Collected data:
————

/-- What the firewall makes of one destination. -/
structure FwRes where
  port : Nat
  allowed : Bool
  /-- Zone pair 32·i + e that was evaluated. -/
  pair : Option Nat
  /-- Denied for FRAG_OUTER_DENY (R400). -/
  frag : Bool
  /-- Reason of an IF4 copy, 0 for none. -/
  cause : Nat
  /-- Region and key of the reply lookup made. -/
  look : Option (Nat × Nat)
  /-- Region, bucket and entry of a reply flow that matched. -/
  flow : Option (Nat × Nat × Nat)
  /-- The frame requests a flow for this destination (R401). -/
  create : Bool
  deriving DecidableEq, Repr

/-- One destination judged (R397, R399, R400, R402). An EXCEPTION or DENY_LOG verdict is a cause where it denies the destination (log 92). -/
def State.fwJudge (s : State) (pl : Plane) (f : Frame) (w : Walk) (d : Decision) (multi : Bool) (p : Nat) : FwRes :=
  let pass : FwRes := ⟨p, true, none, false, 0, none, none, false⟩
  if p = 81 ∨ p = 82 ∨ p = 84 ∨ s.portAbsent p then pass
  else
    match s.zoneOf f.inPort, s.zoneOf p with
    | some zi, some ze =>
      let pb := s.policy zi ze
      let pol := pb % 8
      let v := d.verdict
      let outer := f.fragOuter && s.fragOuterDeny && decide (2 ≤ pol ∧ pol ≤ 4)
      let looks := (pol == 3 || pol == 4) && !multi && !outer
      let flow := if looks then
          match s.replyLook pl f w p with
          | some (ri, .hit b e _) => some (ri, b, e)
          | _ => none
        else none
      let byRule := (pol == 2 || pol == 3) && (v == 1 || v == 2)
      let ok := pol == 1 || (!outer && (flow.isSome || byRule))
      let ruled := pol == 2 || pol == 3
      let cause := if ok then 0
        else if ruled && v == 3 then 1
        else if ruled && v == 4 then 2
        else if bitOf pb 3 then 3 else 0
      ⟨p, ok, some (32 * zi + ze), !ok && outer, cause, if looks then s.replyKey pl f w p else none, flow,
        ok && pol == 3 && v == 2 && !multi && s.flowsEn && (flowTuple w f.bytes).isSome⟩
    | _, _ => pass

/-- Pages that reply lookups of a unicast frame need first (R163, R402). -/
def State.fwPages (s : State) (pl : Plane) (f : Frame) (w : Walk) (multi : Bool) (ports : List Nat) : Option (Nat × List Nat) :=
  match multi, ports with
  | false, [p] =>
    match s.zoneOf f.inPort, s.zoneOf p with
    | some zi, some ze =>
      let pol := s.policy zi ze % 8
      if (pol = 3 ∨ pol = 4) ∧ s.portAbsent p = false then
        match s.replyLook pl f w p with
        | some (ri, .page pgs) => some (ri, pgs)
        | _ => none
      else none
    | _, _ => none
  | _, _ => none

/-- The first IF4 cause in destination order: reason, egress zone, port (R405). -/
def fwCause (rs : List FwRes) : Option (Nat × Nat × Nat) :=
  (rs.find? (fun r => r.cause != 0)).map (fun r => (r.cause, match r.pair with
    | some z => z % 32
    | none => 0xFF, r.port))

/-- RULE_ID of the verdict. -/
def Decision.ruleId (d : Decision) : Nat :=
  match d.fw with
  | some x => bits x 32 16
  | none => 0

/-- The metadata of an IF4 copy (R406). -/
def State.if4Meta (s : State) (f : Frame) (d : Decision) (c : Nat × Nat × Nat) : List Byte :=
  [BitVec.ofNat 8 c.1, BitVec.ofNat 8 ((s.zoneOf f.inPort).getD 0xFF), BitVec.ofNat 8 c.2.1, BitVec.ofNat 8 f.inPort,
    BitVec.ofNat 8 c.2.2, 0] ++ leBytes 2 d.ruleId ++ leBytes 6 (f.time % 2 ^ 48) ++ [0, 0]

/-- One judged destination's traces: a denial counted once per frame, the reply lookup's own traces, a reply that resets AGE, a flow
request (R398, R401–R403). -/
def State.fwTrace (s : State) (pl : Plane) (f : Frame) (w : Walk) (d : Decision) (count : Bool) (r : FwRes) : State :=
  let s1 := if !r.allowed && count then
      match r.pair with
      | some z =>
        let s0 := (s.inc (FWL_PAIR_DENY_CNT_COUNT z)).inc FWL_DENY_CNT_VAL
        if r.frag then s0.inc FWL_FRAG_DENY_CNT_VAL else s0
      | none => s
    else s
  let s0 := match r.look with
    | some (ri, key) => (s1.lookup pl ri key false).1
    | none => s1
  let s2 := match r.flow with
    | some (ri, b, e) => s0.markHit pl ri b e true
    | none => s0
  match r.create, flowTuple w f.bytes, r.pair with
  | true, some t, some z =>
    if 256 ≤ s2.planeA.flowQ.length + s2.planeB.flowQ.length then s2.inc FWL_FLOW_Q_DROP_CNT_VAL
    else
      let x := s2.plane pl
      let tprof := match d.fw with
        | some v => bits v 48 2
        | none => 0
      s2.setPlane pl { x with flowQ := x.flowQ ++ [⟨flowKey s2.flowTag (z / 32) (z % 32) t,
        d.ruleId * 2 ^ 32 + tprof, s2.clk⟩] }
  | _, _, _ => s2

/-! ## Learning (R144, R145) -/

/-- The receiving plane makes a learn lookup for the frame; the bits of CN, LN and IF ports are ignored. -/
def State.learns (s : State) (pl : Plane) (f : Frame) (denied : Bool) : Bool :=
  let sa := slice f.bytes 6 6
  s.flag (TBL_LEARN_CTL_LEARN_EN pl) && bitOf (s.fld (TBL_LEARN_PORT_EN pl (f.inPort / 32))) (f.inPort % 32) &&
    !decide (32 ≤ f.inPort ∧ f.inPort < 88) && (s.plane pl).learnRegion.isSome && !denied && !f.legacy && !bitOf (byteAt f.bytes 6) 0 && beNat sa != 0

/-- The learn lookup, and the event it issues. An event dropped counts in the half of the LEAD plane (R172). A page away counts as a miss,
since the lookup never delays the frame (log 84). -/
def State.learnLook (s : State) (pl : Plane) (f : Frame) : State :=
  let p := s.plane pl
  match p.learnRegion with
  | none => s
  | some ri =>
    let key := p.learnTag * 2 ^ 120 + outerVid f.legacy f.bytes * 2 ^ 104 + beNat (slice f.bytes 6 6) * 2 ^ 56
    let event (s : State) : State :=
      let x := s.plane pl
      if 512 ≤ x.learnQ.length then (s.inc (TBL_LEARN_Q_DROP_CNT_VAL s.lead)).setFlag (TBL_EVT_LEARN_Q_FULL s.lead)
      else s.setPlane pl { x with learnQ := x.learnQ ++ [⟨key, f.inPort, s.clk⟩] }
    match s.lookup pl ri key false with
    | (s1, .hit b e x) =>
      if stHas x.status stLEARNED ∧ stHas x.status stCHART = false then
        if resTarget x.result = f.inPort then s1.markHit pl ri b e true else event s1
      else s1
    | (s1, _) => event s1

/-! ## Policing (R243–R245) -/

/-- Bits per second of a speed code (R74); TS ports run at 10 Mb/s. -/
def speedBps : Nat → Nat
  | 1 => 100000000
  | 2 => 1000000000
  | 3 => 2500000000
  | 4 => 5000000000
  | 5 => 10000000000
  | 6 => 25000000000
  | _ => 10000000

————

* **Try it**
Look through the entries above; copy every line holding the string "FwRes".

* **Solved problem**
structure FwRes where
def State.fwJudge (s : State) (pl : Plane) (f : Frame) (w : Walk) (d : Decision) (multi : Bool) (p : Nat) : FwRes :=
  let pass : FwRes := ⟨p, true, none, false, 0, none, none, false⟩
def fwCause (rs : List FwRes) : Option (Nat × Nat × Nat) :=
def State.fwTrace (s : State) (pl : Plane) (f : Frame) (w : Walk) (d : Decision) (count : Bool) (r : FwRes) : State :=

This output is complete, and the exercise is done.